• [Instructions for the task] Reproduce the records below exactly, but only between the lines holding "theorem Regs.rs_ws_ne (r" and "r.q := by unfold Regs.ws; split <;> rfl", inclusive.

________________

-- ==== Sys2Proof/Laws/Regs.lean ====
section
/-! SUPPORT. Laws of the register files: read after write in each file, and the registers that discard writes. -/

namespace Sys2Proof.Machine

theorem reg_toNat_inj {a b : Reg} (h : a.toNat = b.toNat) : a = b := BitVec.eq_of_toNat_eq h

/-! Scalar registers -/

@[simp] theorem Regs.rs_zero (r : Regs) : r.rs 0 = 0 := rfl
@[simp] theorem Regs.ws_zero (r : Regs) (x : Word) : r.ws 0 x = r := rfl

/-- What s[n] reads as after a write of s[d]. -/
theorem Regs.rs_ws (r : Regs) (d n : Reg) (x : Word) : (r.ws d x).rs n = if n = d ∧ d ≠ 0#6 then x else r.rs n := by
  unfold Regs.ws Regs.rs
  by_cases hd : d = 0
  · subst hd; simp
  · have hd' : ¬d = 0#6 := hd
    by_cases hn : n = 0
    · subst hn
      have : ¬(0#6 : Reg) = d := Ne.symm hd'
      simp [this]
    · rw [if_neg hd, if_neg hn, if_neg hn]
      simp only [look_put]
      by_cases h : n = d
      · simp [h, hd']
      · have : n.toNat ≠ d.toNat := fun e => h (reg_toNat_inj e)
        simp [h, this]

theorem Regs.rs_ws_same (r : Regs) {d : Reg} (x : Word) (h : d ≠ 0#6) : (r.ws d x).rs d = x := by simp [Regs.rs_ws, h]

theorem Regs.rs_ws_ne (r : Regs) {d n : Reg} (x : Word) (h : n ≠ d) : (r.ws d x).rs n = r.rs n := by
  simp [Regs.rs_ws, h]

@[simp] theorem Regs.v_ws (r : Regs) (d : Reg) (x : Word) : (r.ws d x).v = r.v := by unfold Regs.ws; split <;> rfl
@[simp] theorem Regs.m_ws (r : Regs) (d : Reg) (x : Word) : (r.ws d x).m = r.m := by unfold Regs.ws; split <;> rfl
@[simp] theorem Regs.p_ws (r : Regs) (d : Reg) (x : Word) : (r.ws d x).p = r.p := by unfold Regs.ws; split <;> rfl
@[simp] theorem Regs.k_ws (r : Regs) (d : Reg) (x : Word) : (r.ws d x).k = r.k := by unfold Regs.ws; split <;> rfl
@[simp] theorem Regs.q_ws (r : Regs) (d : Reg) (x : Word) : (r.ws d x).q = r.q := by unfold Regs.ws; split <;> rfl

@[simp] theorem Regs.rv_ws (r : Regs) (d : Reg) (x : Word) (n : Nat) : (r.ws d x).rv n = r.rv n := by simp [Regs.rv]
@[simp] theorem Regs.rm_ws (r : Regs) (d : Reg) (x : Word) (n : Nat) : (r.ws d x).rm n = r.rm n := by simp [Regs.rm]
@[simp] theorem Regs.rp_ws (r : Regs) (d : Reg) (x : Word) (n : Nat) : (r.ws d x).rp n = r.rp n := by simp [Regs.rp]
@[simp] theorem Regs.rk_ws (r : Regs) (d : Reg) (x : Word) (n : Nat) : (r.ws d x).rk n = r.rk n := by simp [Regs.rk]
@[simp] theorem Regs.rq_ws (r : Regs) (d : Reg) (x : Word) (n : Nat) : (r.ws d x).rq n = r.rq n := by simp [Regs.rq]
@[simp] theorem Regs.guard_ws (r : Regs) (d : Reg) (x : Word) (g : Guard) : (r.ws d x).guard g = r.guard g := by
  simp [Regs.guard]

/-! Vector and mask registers -/

theorem Regs.rv_wv (r : Regs) (d n : Nat) (x : VWord) : (r.wv d x).rv n = if n = d then x else r.rv n :=
  look_put r.v 0 n d x

@[simp] theorem Regs.rv_wv_same (r : Regs) (d : Nat) (x : VWord) : (r.wv d x).rv d = x := by simp [Regs.rv_wv]

theorem Regs.rv_wv_ne (r : Regs) {d n : Nat} (x : VWord) (h : n ≠ d) : (r.wv d x).rv n = r.rv n := by
  simp [Regs.rv_wv, h]

@[simp] theorem Regs.s_wv (r : Regs) (d : Nat) (x : VWord) : (r.wv d x).s = r.s := rfl
@[simp] theorem Regs.m_wv (r : Regs) (d : Nat) (x : VWord) : (r.wv d x).m = r.m := rfl
@[simp] theorem Regs.p_wv (r : Regs) (d : Nat) (x : VWord) : (r.wv d x).p = r.p := rfl
@[simp] theorem Regs.k_wv (r : Regs) (d : Nat) (x : VWord) : (r.wv d x).k = r.k := rfl
@[simp] theorem Regs.q_wv (r : Regs) (d : Nat) (x : VWord) : (r.wv d x).q = r.q := rfl
@[simp] theorem Regs.rs_wv (r : Regs) (d : Nat) (x : VWord) (n : Reg) : (r.wv d x).rs n = r.rs n := rfl
@[simp] theorem Regs.rm_wv (r : Regs) (d : Nat) (x : VWord) (n : Nat) : (r.wv d x).rm n = r.rm n := rfl
@[simp] theorem Regs.rp_wv (r : Regs) (d : Nat) (x : VWord) (n : Nat) : (r.wv d x).rp n = r.rp n := rfl

@[simp] theorem Regs.rm_zero (r : Regs) : r.rm 0 = BitVec.allOnes 256 := rfl
@[simp] theorem Regs.wm_zero (r : Regs) (x : MWord) : r.wm 0 x = r := rfl

/-- What m[n] reads as after a write of m[d]. -/
theorem Regs.rm_wm (r : Regs) (d n : Nat) (x : MWord) : (r.wm d x).rm n = if n = d ∧ d ≠ 0 then x else r.rm n := by
  unfold Regs.wm Regs.rm
  by_cases hd : d = 0
  · simp [hd]
  · by_cases hn : n = 0
    · subst hn; simp [hd, Ne.symm hd]
    · simp only [hd, hn, if_false, look_put]
      by_cases h : n = d <;> simp [h, hd]

@[simp] theorem Regs.s_wm (r : Regs) (d : Nat) (x : MWord) : (r.wm d x).s = r.s := by unfold Regs.wm; split <;> rfl
@[simp] theorem Regs.v_wm (r : Regs) (d : Nat) (x : MWord) : (r.wm d x).v = r.v := by unfold Regs.wm; split <;> rfl
@[simp] theorem Regs.p_wm (r : Regs) (d : Nat) (x : MWord) : (r.wm d x).p = r.p := by unfold Regs.wm; split <;> rfl
@[simp] theorem Regs.k_wm (r : Regs) (d : Nat) (x : MWord) : (r.wm d x).k = r.k := by unfold Regs.wm; split <;> rfl
@[simp] theorem Regs.q_wm (r : Regs) (d : Nat) (x : MWord) : (r.wm d x).q = r.q := by unfold Regs.wm; split <;> rfl

/-! Predicates -/

@[simp] theorem Regs.rp_zero (r : Regs) : r.rp 0 = true := rfl
@[simp] theorem Regs.wp_zero (r : Regs) (x : Bool) : r.wp 0 x = r := rfl

/-- What p[n] reads as after a write of p[d]. -/
theorem Regs.rp_wp (r : Regs) (d n : Nat) (x : Bool) (hd : d < 8) (hn : n < 8) :
    (r.wp d x).rp n = if n = d ∧ d ≠ 0 then x else r.rp n := by
  unfold Regs.wp Regs.rp
  by_cases h0 : d = 0
  · simp [h0]
  · by_cases h : n = d
    · subst h
      cases x <;> simp [h0, hn]
    · have e : n < d ∨ n - d ≠ 0 := by omega
      have e' : ¬n < d → n - d ≠ 0 := by omega
      cases x <;> simp [h0, h, hn] <;> by_cases c : n < d <;> simp_all

@[simp] theorem Regs.s_wp (r : Regs) (d : Nat) (x : Bool) : (r.wp d x).s = r.s := by unfold Regs.wp; split <;> rfl
@[simp] theorem Regs.v_wp (r : Regs) (d : Nat) (x : Bool) : (r.wp d x).v = r.v := by unfold Regs.wp; split <;> rfl
@[simp] theorem Regs.m_wp (r : Regs) (d : Nat) (x : Bool) : (r.wp d x).m = r.m := by unfold Regs.wp; split <;> rfl
@[simp] theorem Regs.k_wp (r : Regs) (d : Nat) (x : Bool) : (r.wp d x).k = r.k := by unfold Regs.wp; split <;> rfl
@[simp] theorem Regs.q_wp (r : Regs) (d : Nat) (x : Bool) : (r.wp d x).q = r.q := by unfold Regs.wp; split <;> rfl
@[simp] theorem Regs.rs_wp (r : Regs) (d : Nat) (x : Bool) (n : Reg) : (r.wp d x).rs n = r.rs n := by simp [Regs.rs]
@[simp] theorem Regs.rv_wp (r : Regs) (d : Nat) (x : Bool) (n : Nat) : (r.wp d x).rv n = r.rv n := by simp [Regs.rv]
@[simp] theorem Regs.rm_wp (r : Regs) (d : Nat) (x : Bool) (n : Nat) : (r.wp d x).rm n = r.rm n := by simp [Regs.rm]

/-! Counters and coefficients -/

theorem Regs.rk_wk (r : Regs) (d n : Nat) (x : BitVec 32) : (r.wk d x).rk n = if n = d then x else r.rk n :=
  look_put r.k 0 n d x

theorem Regs.rq_wq (r : Regs) (d n : Nat) (x : BitVec 32) : (r.wq d x).rq n = if n = d then x else r.rq n :=
  look_put r.q 0 n d x

@[simp] theorem Regs.rs_wk (r : Regs) (d : Nat) (x : BitVec 32) (n : Reg) : (r.wk d x).rs n = r.rs n := rfl
@[simp] theorem Regs.rs_wq (r : Regs) (d : Nat) (x : BitVec 32) (n : Reg) : (r.wq d x).rs n = r.rs n := rfl

end Sys2Proof.Machine
end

________________

• [Output of the task]
theorem Regs.rs_ws_ne (r : Regs) {d n : Reg} (x : Word) (h : n ≠ d) : (r.ws d x).rs n = r.rs n := by
  simp [Regs.rs_ws, h]

@[simp] theorem Regs.v_ws (r : Regs) (d : Reg) (x : Word) : (r.ws d x).v = r.v := by unfold Regs.ws; split <;> rfl
@[simp] theorem Regs.m_ws (r : Regs) (d : Reg) (x : Word) : (r.ws d x).m = r.m := by unfold Regs.ws; split <;> rfl
@[simp] theorem Regs.p_ws (r : Regs) (d : Reg) (x : Word) : (r.ws d x).p = r.p := by unfold Regs.ws; split <;> rfl
@[simp] theorem Regs.k_ws (r : Regs) (d : Reg) (x : Word) : (r.ws d x).k = r.k := by unfold Regs.ws; split <;> rfl
@[simp] theorem Regs.q_ws (r : Regs) (d : Reg) (x : Word) : (r.ws d x).q = r.q := by unfold Regs.ws; split <;> rfl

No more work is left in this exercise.